*** Block opens ***
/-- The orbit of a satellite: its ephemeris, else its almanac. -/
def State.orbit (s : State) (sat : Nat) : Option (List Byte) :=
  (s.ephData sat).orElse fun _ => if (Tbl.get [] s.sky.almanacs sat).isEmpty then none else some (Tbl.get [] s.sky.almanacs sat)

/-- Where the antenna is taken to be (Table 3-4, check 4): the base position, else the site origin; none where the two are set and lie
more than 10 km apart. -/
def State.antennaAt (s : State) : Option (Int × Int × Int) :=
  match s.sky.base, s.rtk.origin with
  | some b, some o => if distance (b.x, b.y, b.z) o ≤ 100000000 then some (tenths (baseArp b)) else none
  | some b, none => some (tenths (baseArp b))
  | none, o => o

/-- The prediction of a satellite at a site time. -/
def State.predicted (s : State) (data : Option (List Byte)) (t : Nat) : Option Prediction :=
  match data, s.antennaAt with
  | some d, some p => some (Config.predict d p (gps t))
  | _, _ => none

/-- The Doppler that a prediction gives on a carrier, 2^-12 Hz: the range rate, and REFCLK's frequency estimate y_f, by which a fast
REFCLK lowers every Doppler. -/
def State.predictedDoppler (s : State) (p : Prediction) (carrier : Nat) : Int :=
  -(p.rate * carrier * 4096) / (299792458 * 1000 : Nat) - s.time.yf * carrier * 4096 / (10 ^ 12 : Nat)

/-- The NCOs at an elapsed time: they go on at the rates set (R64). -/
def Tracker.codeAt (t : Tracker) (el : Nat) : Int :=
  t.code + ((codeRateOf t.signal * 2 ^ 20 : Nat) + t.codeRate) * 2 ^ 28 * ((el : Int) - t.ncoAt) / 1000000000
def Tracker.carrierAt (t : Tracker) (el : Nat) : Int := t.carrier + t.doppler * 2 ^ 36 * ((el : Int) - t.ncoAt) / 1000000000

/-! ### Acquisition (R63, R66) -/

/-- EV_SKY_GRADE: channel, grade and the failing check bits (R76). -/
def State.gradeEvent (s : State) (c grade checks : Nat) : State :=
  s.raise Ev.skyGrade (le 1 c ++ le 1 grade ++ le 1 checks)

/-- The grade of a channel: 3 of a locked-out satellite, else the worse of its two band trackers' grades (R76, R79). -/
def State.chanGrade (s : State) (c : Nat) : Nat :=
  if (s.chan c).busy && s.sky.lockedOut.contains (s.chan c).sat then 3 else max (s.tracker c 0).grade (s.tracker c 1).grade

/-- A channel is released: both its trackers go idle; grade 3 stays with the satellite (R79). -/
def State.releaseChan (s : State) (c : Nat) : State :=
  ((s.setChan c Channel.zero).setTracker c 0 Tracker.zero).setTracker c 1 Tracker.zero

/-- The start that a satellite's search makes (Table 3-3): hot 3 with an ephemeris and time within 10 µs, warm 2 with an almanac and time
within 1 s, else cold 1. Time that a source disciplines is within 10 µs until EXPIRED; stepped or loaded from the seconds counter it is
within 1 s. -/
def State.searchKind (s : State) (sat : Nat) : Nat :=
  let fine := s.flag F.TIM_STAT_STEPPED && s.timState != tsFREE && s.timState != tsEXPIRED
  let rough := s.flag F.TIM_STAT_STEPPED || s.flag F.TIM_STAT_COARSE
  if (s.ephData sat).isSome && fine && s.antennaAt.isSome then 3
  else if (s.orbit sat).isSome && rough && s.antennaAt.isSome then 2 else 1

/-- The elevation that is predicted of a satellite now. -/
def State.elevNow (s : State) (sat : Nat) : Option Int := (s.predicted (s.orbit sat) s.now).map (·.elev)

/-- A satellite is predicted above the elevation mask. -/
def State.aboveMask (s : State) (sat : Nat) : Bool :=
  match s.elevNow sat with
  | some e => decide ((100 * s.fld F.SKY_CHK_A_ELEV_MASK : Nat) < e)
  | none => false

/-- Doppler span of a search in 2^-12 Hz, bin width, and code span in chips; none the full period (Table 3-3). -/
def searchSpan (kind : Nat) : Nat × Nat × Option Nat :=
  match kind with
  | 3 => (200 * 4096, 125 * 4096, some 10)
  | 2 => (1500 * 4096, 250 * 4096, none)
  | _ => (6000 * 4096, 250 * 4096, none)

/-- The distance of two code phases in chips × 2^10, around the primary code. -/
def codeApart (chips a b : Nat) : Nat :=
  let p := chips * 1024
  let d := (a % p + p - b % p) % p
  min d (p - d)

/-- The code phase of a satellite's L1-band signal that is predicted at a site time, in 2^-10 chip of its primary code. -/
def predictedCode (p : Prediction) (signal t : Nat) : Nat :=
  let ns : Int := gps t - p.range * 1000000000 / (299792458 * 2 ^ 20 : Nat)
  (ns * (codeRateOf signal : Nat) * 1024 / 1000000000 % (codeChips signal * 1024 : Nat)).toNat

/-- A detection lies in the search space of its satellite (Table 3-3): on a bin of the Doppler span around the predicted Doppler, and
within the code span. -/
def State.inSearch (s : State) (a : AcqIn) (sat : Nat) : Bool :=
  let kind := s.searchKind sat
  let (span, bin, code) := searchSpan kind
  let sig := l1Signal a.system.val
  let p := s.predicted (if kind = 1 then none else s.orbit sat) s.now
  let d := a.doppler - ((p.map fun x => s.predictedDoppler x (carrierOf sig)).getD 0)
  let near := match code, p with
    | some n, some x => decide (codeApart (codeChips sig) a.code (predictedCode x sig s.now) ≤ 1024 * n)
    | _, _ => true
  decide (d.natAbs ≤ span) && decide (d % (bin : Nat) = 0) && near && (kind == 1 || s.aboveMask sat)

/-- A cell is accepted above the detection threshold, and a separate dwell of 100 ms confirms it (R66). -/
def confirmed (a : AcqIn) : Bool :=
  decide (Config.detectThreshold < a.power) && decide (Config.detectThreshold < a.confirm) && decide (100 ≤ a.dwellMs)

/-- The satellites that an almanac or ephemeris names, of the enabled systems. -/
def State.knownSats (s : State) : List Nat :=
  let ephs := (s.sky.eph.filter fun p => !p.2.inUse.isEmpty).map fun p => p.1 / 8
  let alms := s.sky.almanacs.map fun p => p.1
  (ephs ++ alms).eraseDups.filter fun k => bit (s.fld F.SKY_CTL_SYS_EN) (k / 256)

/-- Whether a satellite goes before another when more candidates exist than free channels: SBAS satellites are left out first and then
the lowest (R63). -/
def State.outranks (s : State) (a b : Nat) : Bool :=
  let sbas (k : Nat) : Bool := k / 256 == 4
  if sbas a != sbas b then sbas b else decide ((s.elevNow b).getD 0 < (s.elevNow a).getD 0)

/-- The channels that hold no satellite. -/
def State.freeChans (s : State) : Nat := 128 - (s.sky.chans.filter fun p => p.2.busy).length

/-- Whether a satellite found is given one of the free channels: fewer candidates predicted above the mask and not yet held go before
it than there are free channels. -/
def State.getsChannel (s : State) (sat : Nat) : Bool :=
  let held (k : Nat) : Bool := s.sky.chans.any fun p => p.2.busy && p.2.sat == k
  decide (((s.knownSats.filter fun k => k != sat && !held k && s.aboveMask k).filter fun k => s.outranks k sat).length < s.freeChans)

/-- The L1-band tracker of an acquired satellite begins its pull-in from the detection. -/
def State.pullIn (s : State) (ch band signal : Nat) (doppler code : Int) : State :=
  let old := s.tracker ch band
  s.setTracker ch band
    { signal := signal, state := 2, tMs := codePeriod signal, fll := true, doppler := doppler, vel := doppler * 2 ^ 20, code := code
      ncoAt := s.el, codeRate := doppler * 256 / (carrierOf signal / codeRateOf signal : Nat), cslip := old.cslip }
*** Block closes ***
EXERCISE AIM ▸ Transcribe, word for word, every line from the one containing "let held (k" through the final line of the entries, and nothing else.

RESULT BELOW ▸
  let held (k : Nat) : Bool := s.sky.chans.any fun p => p.2.busy && p.2.sat == k
  decide (((s.knownSats.filter fun k => k != sat && !held k && s.aboveMask k).filter fun k => s.outranks k sat).length < s.freeChans)

/-- The L1-band tracker of an acquired satellite begins its pull-in from the detection. -/
def State.pullIn (s : State) (ch band signal : Nat) (doppler code : Int) : State :=
  let old := s.tracker ch band
  s.setTracker ch band
    { signal := signal, state := 2, tMs := codePeriod signal, fll := true, doppler := doppler, vel := doppler * 2 ^ 20, code := code
      ncoAt := s.el, codeRate := doppler * 256 / (carrierOf signal / codeRateOf signal : Nat), cslip := old.cslip }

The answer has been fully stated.